--- Available data Enclosed Below ---

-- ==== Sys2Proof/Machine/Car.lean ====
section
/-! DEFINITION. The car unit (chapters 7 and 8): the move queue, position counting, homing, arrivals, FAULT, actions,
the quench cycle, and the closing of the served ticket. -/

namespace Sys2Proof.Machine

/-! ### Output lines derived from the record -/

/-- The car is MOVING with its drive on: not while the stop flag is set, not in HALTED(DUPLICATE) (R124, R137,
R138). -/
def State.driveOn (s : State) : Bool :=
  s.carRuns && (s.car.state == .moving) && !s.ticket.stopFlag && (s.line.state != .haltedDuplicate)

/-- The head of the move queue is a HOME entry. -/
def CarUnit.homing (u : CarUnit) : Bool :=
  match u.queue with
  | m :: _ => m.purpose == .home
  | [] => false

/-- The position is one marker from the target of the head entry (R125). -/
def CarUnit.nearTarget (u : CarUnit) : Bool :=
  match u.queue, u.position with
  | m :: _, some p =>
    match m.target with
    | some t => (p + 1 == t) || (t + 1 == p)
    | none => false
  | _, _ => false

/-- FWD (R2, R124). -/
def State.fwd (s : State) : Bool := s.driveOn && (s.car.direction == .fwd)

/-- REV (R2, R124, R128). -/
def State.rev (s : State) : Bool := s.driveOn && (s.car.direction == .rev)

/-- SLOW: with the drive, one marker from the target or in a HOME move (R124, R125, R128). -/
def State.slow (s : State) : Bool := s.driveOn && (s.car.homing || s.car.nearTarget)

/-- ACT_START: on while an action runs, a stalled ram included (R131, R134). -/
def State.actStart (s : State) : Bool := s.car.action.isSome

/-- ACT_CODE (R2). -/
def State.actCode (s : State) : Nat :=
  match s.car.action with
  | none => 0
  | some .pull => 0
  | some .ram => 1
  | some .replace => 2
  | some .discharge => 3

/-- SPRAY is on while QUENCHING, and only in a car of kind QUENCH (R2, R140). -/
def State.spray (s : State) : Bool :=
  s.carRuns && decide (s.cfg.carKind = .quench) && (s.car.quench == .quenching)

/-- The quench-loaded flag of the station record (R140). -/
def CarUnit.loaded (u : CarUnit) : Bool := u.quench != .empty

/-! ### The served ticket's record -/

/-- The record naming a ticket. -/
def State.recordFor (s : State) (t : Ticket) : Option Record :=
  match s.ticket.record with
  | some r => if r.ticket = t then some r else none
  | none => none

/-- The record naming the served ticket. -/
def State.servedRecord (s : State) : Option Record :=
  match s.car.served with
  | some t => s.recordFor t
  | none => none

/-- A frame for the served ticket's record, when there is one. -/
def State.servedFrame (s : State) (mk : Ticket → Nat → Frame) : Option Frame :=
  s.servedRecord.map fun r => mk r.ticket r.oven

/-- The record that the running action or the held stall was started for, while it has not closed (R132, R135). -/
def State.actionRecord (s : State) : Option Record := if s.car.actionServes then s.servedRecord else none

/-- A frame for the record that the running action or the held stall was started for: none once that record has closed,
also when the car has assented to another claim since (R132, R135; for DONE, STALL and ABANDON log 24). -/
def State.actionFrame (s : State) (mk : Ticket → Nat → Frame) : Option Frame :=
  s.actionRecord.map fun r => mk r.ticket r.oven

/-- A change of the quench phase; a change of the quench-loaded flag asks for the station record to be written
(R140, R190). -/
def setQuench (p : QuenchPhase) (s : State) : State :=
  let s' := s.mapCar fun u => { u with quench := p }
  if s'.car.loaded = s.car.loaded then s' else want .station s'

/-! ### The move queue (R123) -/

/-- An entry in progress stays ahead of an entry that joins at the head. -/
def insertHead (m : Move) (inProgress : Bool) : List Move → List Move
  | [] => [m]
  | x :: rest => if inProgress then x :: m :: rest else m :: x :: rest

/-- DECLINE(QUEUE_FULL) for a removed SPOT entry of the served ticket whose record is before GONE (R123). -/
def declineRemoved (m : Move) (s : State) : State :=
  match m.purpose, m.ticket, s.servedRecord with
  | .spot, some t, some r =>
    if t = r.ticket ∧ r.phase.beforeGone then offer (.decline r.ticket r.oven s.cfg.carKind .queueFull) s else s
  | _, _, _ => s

--- End of Enclosed Available data ---

### Problem details:
Please return the span of lines above that opens with the one containing "s.actionRecord.map fun r" and closes with the final line, both included, exactly as written and nothing more.

### Response box:
  s.actionRecord.map fun r => mk r.ticket r.oven

/-- A change of the quench phase; a change of the quench-loaded flag asks for the station record to be written
(R140, R190). -/
def setQuench (p : QuenchPhase) (s : State) : State :=
  let s' := s.mapCar fun u => { u with quench := p }
  if s'.car.loaded = s.car.loaded then s' else want .station s'

/-! ### The move queue (R123) -/

/-- An entry in progress stays ahead of an entry that joins at the head. -/
def insertHead (m : Move) (inProgress : Bool) : List Move → List Move
  | [] => [m]
  | x :: rest => if inProgress then x :: m :: rest else m :: x :: rest

/-- DECLINE(QUEUE_FULL) for a removed SPOT entry of the served ticket whose record is before GONE (R123). -/
def declineRemoved (m : Move) (s : State) : State :=
  match m.purpose, m.ticket, s.servedRecord with
  | .spot, some t, some r =>
    if t = r.ticket ∧ r.phase.beforeGone then offer (.decline r.ticket r.oven s.cfg.carKind .queueFull) s else s
  | _, _, _ => s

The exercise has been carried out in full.